## Stored data

══════════

-- ==== Sys2Proof/Machine/State.lean ====
section
/-! DEFINITION. The state of the block: the object dictionary's values, and what the chapters give the part beside it
(INVENTORY.md, State), with the commands that wait. -/

namespace Sys2Proof.Machine

/-! ### Modes, reset and clocks (chapters 1, 2, 18) -/

/-- Where the part stands between power and BOOT (R574): POR held, reset held with POR released, or released. -/
inductive ResetPhase where
  | porHeld | resetHeld | released
  deriving DecidableEq, Repr

/-- A mode transition in progress (R57, R61): where it ends, whether a cause forced it, the link that asked, and the
HOLD reason to record. -/
structure Trans where
  target : Mode
  forced : Bool
  link : Option Link
  reason : Nat
  deriving DecidableEq, Repr

/-- What drives a pair of switching outputs: nothing, the CX bucks or PX (R576, Table 18.4). -/
inductive LxDrive where
  | off | cx | px
  deriving DecidableEq, Repr, Inhabited

/-- Modes, start-up, the clocks and the supplies. -/
structure Sys where
  phase : ResetPhase
  /-- Straps sampled at reset release (R67). -/
  testen : Bool
  twaAs : Nat
  canId : Nat
  /-- Bank levels detected at POR release: true for 3.3 V (R569). -/
  vioA33 : Bool
  vioB33 : Bool
  /-- The node-ID in force (R452). -/
  node : Nat
  /-- Links whose last request was deferred: the BUSY bit by link code − 1 (R87). -/
  busy : Nat
  /-- The link that holds the write of REG_LOCK_FIRE as executing (R425). -/
  firing : Option Link
  /-- A write that resets the part has been accepted: its link, and the cause and detail of the reset that follows the end of
  its answer (R58, R535, Table 17.6). -/
  resetDue : Option (Link × Nat × Nat)
  /-- Critical sources signalled in this stay in HOLD, or on the way to it, whose events have not been acknowledged since, by
  FAULT_ACTIVE bit (R87). -/
  unacked : Nat
  /-- TWA_ALERT_N released by an Alert Response (R448). -/
  alertOff : Bool
  trans : Option Trans
  /-- REF_LOST persists (R40, R41). -/
  refLost : Bool
  /-- The CX PLL is out of lock (R548). -/
  pllLost : Bool
  /-- Device time and the timers have started (R42, R496). -/
  timeOn : Bool
  /-- Links started in BOOT (Table 2.8). -/
  sptUp : Bool
  twaUp : Bool
  canUp : Bool
  /-- The lowest HOLD reason BOOT has found, 0 none (R64, R70). -/
  bootReason : Nat
  /-- Neither firmware slot verified (R71). -/
  noFirmware : Bool
  /-- A valid committed configuration is in force (R120). -/
  validConfig : Bool
  /-- The last commit failed and none has succeeded since (R65, R87). -/
  commitBad : Bool
  /-- Wake sources latched while WATCH is being entered or served, and whether one asks for RUN (R79, R80). -/
  wakeBits : Nat
  wakeRun : Bool
  /-- Device time of the wake under way: sources of the same tick join it (R79, R422). -/
  wakeAt : Nat
  /-- BOOT completed its return-loss sweep, or the first transition to READY did (R72). -/
  sweepDone : Bool
  /-- What drives LX0 and LX1 (VCORE, VAUX), and LX2 and LX3 (VMAIN, the second VCORE phase); ticks left of PX's soft-start of
  LX2 and LX3 (R576). -/
  lx01 : LxDrive
  lx23 : LxDrive
  softStart : Nat
  deriving DecidableEq, Repr

/-- Device time, the timers' phase and the discipline (chapter 15). -/
structure Tim where
  now : Nat
  /-- The fraction of a tick, 40 bits (R501). -/
  frac : Nat
  /-- REFCLK ticks since device time started, modulo 40,000: the 1 MHz and 1 kHz divisions (R497). -/
  phase : Nat
  /-- The frequency term F and the phase term in ppb (R501). -/
  freq : Int
  slew : Int
  /-- EXT_OFFSET has been fixed (R502). -/
  fixed : Bool
  deriving DecidableEq, Repr

/-- The latched parts of a wide value, kept for the link that read it (R134). -/
structure Shadow where
  link : Link
  /-- The object of the lowest part. -/
  key : Nat
  parts : List Nat
  /-- Device time of the latch. -/
  at_ : Nat
  deriving DecidableEq, Repr

/-! ### Staging and commit (chapter 3) -/

/-- What a commit in progress commits, and its stage: `none` until validation has passed. -/
inductive CommitSrc where
  | staged | image
  deriving DecidableEq, Repr

/-- One copy of the slot record in CX NVM (R118), with the CRC-32 it carries. -/
structure SlotRec where
  seq : Nat
  genA : Nat
  lenA : Nat
  crcA : Nat
  genB : Nat
  lenB : Nat
  crcB : Nat
  /-- The slot marked current: false A, true B. -/
  current : Option Bool
  crc : Nat
  deriving DecidableEq, Repr

/-- The commit machinery. -/
structure Cfg where
  staged : DomStore
  /-- The link that staged each entry of the staged set, by object (STAGED_LINKS); a survey's entries have none. -/
  stagedBy : Tab Link
  image : Bytes
  /-- A commit is in progress (COMMIT_STATE is not 0), and the link that asked. -/
  src : Option CommitSrc
  /-- The configuration that will result, by object address, once validated. -/
  next : Option DomStore
  /-- The two copies of the slot record. -/
  rec0 : Option SlotRec
  rec1 : Option SlotRec
  /-- The slot the configuration in force came from, or was stored in (R115). -/
  slot : Option Bool
  /-- What PERSIST_STATE 1 is storing. -/
  storing : Option Bytes
  /-- The configuration in force came with this signed image (R531). -/
  signed : Option Bytes
  deriving DecidableEq, Repr

/-! ### Events (chapter 17) -/

/-- An EMCY waiting to be sent (R463). -/
structure Emcy where
  code : Nat
  errReg : Nat
  status : Nat
  event : Nat
  time : Nat
  deriving DecidableEq, Repr

/-- A buffered event-log entry (R562, Table 17.8). -/
structure LogEntry where
  time : Nat
  event : Nat
  status : Nat
  cls : Nat
  detA : Nat
  detB : Nat
  deriving DecidableEq, Repr

/-- What the events hold beside their masks. -/
structure Ev where
  /-- EVT_COUNTS, EVT_TIMES and EVT_DETAILS by event number. -/
  counts : Store
  times : Store
  detA : Store
  detB : Store
  /-- Events latched in BOOT, in latch order, until BOOT ends (R69): number, time. -/
  boot : List (Nat × Nat)
  emcy : List Emcy
  log : List LogEntry
  deriving DecidableEq, Repr
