/-- A stream's hidden part changed. -/
def State.updStream (s : State) (i : Nat) (f : Stream → Stream) : State :=
  { s with rep := { s.rep with streams := Tab.upd s.rep.streams i f } }

/-- The enabled streams. -/
def State.enabledStreams (s : State) : List Nat := (List.range 3).filter fun i => s.get (Reg.STREAM_ENABLE i) = 1

/-- A stream that carries a zone (R344). -/
def State.carries (s : State) (i z : Nat) : Bool := (s.get (Reg.STREAM_ZONES i)).testBit z

/-! ### Record layouts (Tables 10.3 to 10.6) -/

/-- Rounding with halves upward, of x/d (R353). -/
def roundUp (x : Int) (d : Nat) : Int := (2 * x + d) / (2 * d : Nat)

/-- P8 of a power in 0.25 dBm (R353). -/
def p8 (p : Int) : Nat := (max 0 (min 255 (roundUp (p + 512) 2))).toNat

/-- A8 of an angle in 0.01°, 0x80 when it is not valid (R353). -/
def a8 (valid : Bool) (a : Int) : Nat :=
  if valid then ofInt 8 (max (-127) (min 127 (roundUp a 50))) else 0x80

/-- P8 of the mean of linear powers, the P8 rounding applied once (R353): the greatest p whose lower edge the mean
reaches. -/
def p8Mean (sum n : Nat) : Nat :=
  ((List.range 256).filter fun (p : Nat) => p = 0 || ten80 (4 * Int.ofNat p - 1026) * n ≤ sum).getLast?.getD 0

/-- No localisation (R352). -/
def Loc.none : Loc := ⟨0x8000, 0x8000, -1, 0, 0, 0xFF, 0, 0, 0, 0⟩

/-- The T0 record (Table 10.3). -/
def t0Record (r : Read) (l : Loc) (first : Bool) : Bytes :=
  leBytes 8 r.time ++ leBytes 4 r.tag ++ leBytes 1 r.chan ++ leBytes 1 (r.beam + 4 * r.best) ++ leBytes 1 r.zone ++
    leBytes 1 l.lane ++ leBytes 2 (ofInt 16 r.power) ++ leBytes 2 (ofInt 16 r.snr) ++ leBytes 2 l.az ++ leBytes 2 l.el ++
    leBytes 4 (ofInt 32 l.range) ++ leBytes 4 (ofInt 32 l.x) ++ leBytes 4 (ofInt 32 l.y) ++
    leBytes 2 (l.flags % 128 + ofBool (bit r.flags 0) * 128 + ofBool (bit r.flags 1) * 256 + ofBool (bit r.flags 2) * 512 + ofBool (bit r.flags 3) * 1024 +
      ofBool first * 2048 + ofBool r.isNew * 4096) ++
    leBytes 2 r.rxMask

/-- The T1 record, for a packet whose BASE_TIME is `base` (Table 10.4). -/
def t1Record (r : Read) (l : Loc) (first : Bool) (base : Nat) : Bytes :=
  leBytes 3 ((r.time - base) / 40) ++ leBytes 3 (if bit r.tag 31 then 0xFFFFFF else r.tag % 2 ^ 24) ++
    leBytes 1 (r.chan % 64 + 64 * r.beam) ++
    leBytes 1 (r.best + ofBool (bit l.flags 0) * 16 + ofBool (bit l.flags 1) * 32 + ofBool (bit l.flags 5) * 64 +
      ofBool first * 128) ++
    leBytes 1 (r.zone + ofBool (bit r.flags 0) * 32 + ofBool r.isNew * 64 + ofBool (bit r.flags 1) * 128) ++
    leBytes 1 (p8 r.power) ++ leBytes 1 (a8 (bit l.flags 0) (toInt 16 l.az)) ++ leBytes 1 (a8 (bit l.flags 1) (toInt 16 l.el))

/-- The lane with most IN_LANE reads, ties to the lowest; 0xFF when there is none (Table 10.5). -/
def topLane (lanes : Store) : Nat :=
  (lanes.foldl (fun (b : Nat × Nat) p => if b.2 < p.2 then p else b) (0xFF, 0)).1

/-- An optional extreme as A8. -/
def a8Opt : Option Int → Nat
  | some a => a8 true a
  | none => 0x80

/-- The T2 record (Table 10.5). -/
def t2Record (a : T2Acc) (base : Nat) (cut : Bool) : Bytes :=
  let inLane := (a.lanes.map fun p => p.2).sum
  leBytes 3 (a.tag % 2 ^ 24) ++
    leBytes 1 (a.zone + ofBool a.isNew * 32 + ofBool a.cold * 64 + ofBool (65535 < a.reads || 255 < inLane) * 128) ++
    leBytes 4 ((a.first - base) / 40) ++ leBytes 2 (satN 16 (ceilDiv (a.last - a.first) 40000)) ++
    leBytes 2 (satN 16 a.reads) ++ leBytes 1 (p8 a.powerMax) ++ leBytes 1 (p8Mean a.powerSum a.reads) ++
    leBytes 1 (a8Opt a.azMin) ++ leBytes 1 (a8Opt a.azMax) ++ leBytes 1 (a8Opt a.elMin) ++ leBytes 1 (a8Opt a.elMax) ++
    leBytes 1 (popcount 64 a.chans) ++ leBytes 1 (topLane a.lanes) ++ leBytes 2 a.rxMask ++
    leBytes 1 (a.txMask + ofBool cut * 16) ++ leBytes 1 (satN 8 inLane)

/-- The DICT record (Table 10.6). -/
def dictRecord (idx : Nat) (reused : Bool) (pc xpc : Nat) (epc : Bytes) : Bytes :=
  let b := leBytes 3 idx ++ leBytes 1 (ofBool reused) ++ leBytes 2 pc ++ leBytes 2 xpc ++ epc
  padTo ((b.length + 3) / 4 * 4) b
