/-- HX's link is up in BOOT: the Slide full calibration starts (Sequence 2.1 step 11, R415). -/
def State.hxUp (s : State) : State :=
  if s.mode = .boot && s.sys.validConfig && s.get Reg.HF_ENABLE = 1 && s.critical = 0 && !s.sys.refLost then s.startSlide else s

/-- LINK_TRAINING_DONE (R32, Sequence 1.1 step 5). -/
def execLinkTrainingDone (h : Fin 5) (up down : Nat) (s : State) : Host.Outcome State Fault Refusal :=
  let hub := s.hub h
  if !hub.training then .next s
  else
    let w := linkWidth h up down
    let s1 := s.linkClear h w false
    if h.val < 4 then
      let s2 := s1.record (Reg.QLINK_SEQ h)
        [(Reg.LINK_STATE h, w), (Reg.LINK_RETRAINS h, (s1.get (Reg.LINK_RETRAINS h) + 1) % 2 ^ 32)]
      .next (if w = 0 then s2 else s2.quadUp h)
    else .next (if w = 0 then s1 else s1.hxUp)

/-- LINK_RETRAIN_TIMER (Sequence 1.1 step 7): in the modes in which the UX dies are powered. -/
def execLinkRetrainTimer (h : Fin 5) (s : State) : Host.Outcome State Fault Refusal :=
  if (s.hub h).width = 0 && (s.mode = .hold || s.mode = .ready || s.mode = .run || s.mode = .test) &&
      (if h.val < 4 then h.val < Variant.quads s.variant else Variant.hx s.variant) then
    .next (s.updHub h fun x => { x with training := true })
  else .next s

/-- A PA rail of a quad faults (R147, R20, R545): its PAs mute, CHAIN_FAULT bit 5 is set, the quad goes OUT, unless
another cause holds it OUT, and event 11 is latched, once until the rail has recovered. -/
def State.railLost (s : State) (q : Nat) : State :=
  if Variant.quads s.variant ≤ q || (s.quad q).railBad then s
  else
    let s1 := s.muteQuad q
    let s2 := (chainsOf q).foldl (fun t c =>
      t.record (Reg.CSTATE_SEQ c) [(Reg.CHAIN_FAULT c, setBit (t.get (Reg.CHAIN_FAULT c)) 5), (Reg.CHAIN_STATE c, 5)])
      (s1.updQuad q fun x => { x with railBad := true })
    let test := match s2.testC with | some t => t.quads.testBit q | none => false
    let s3 : State := if test then s2.rampAll.endTest .fault else s2
    let s4 := if s3.get (Reg.QUAD_STATE q) = 5 then s3 else (s3.quadOut q 4).loseQuad q 5
    s4.latchAs false 2 11 (Reg.V_PA_MV q) (s.get (Reg.V_PA_MV q))

/-- The RAIL source, once until it has been cleared (Table 17.2). -/
def State.railCritical (s : State) (key : Nat) : State :=
  let s1 := { s with hlt := { s.hlt with railGood := 0 } }
  if bit (s1.get Reg.FAULT_ACTIVE) 1 then s1 else s1.criticalFault 1 (some (11, key, s1.get key))
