-- ==== Sys2Proof/Machine/Flash.lean ====
section
/-! DEFINITION. The contents of the serial flashes (chapter 14), held in one canonical form: addresses strictly rising, and no
byte listed that equals what an address not listed reads as. -/

namespace Sys2Proof.Machine

/-- What an address not listed reads as: the erased byte. -/
def Memory.blank : Byte := 0xFF#8

/-- The canonical form: rising addresses from `lo` on, no blank byte. -/
def Memory.wfFrom : Nat → Memory → Bool
  | _, [] => true
  | lo, (a, b) :: r => decide (lo ≤ a) && (b != Memory.blank) && Memory.wfFrom (a + 1) r

/-- The canonical form. -/
def Memory.wf (m : Memory) : Bool := Memory.wfFrom 0 m

/-- The byte at an address. -/
def Memory.read : Memory → Nat → Byte
  | [], _ => Memory.blank
  | (x, b) :: r, a => if a = x then b else Memory.read r a

/-- A byte written: a blank one removes its entry. -/
def Memory.write : Memory → Nat → Byte → Memory
  | [], a, v => if v = Memory.blank then [] else [(a, v)]
  | (x, b) :: r, a, v =>
    if a < x then (if v = Memory.blank then (x, b) :: r else (a, v) :: (x, b) :: r)
    else if a = x then (if v = Memory.blank then r else (a, v) :: r)
    else (x, b) :: Memory.write r a v

/-- Bytes written from an address on. -/
def Memory.writeAll : Memory → Nat → Bytes → Memory
  | m, _, [] => m
  | m, a, v :: r => Memory.writeAll (Memory.write m a v) (a + 1) r

/-- The `n` bytes from an address on. -/
def Memory.readAll (m : Memory) (a : Nat) : Nat → Bytes
  | 0 => []
  | n + 1 => Memory.read m a :: Memory.readAll m (a + 1) n

/-- A range erased. -/
def Memory.erase (m : Memory) (a n : Nat) : Memory := m.filter fun c => c.1 < a || a + n ≤ c.1

/-- The contents of a flash. -/
def State.flash (s : State) (n : Nat) : Memory := (Tab.find s.brd.flash n).getD []

/-- Before an access to flash 0 that is no window read of the boot ROM or the secure core: one mode-exit transaction takes
flash 0 out of continuous-read mode (R474). -/
def Brd.modeExit (b : Brd) : Brd :=
  if b.continuous then { b with continuous := false, modeExits := b.modeExits + 1 } else b

/-- An access to flash `n` with its full command (R474). -/
def State.flashOther (s : State) (n : Nat) : State := if n = 0 then { s with brd := s.brd.modeExit } else s

/-- An SPC operation of the host is queued or runs on flash `n`: the part starts no transaction of its own there (R478). -/
def State.flashTaken (s : State) (n : Nat) : Bool := s.brd.spc.any fun o => o.flash = n

/-- A window read of flash 0 by the boot ROM or the secure core: its bytes come through the prefetch buffer (R474). -/
def State.secureRead (s : State) : State :=
  { s with brd := { s.brd with prefetch := true, continuous := Config.continuousRead (s.get (Reg.READ_MODE 0)) } }

/-- The contents of a flash changed by a program or an erase, which empties the prefetch buffer of flash 0 (R474). -/
def State.updFlash (s : State) (n : Nat) (f : Memory → Memory) : State :=
  let b := if n = 0 then { s.brd.modeExit with prefetch := false } else s.brd
  { s with brd := { b with flash := Tab.put s.brd.flash n (f (s.flash n)) } }

/-- A range of a flash left with unknown contents: every byte of it is a free value (log entry 5). -/
def State.scramble (s : State) (n a len : Nat) : State :=
  let fresh := (List.range len).map fun i => BitVec.ofNat 8 (Config.freeValue (s.free + i))
  ({ s with free := s.free + len }).updFlash n fun m => m.writeAll a fresh

end Sys2Proof.Machine
end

══════════

Count every line in the data where the string "roundUp" occurs. Give nothing except the number.

3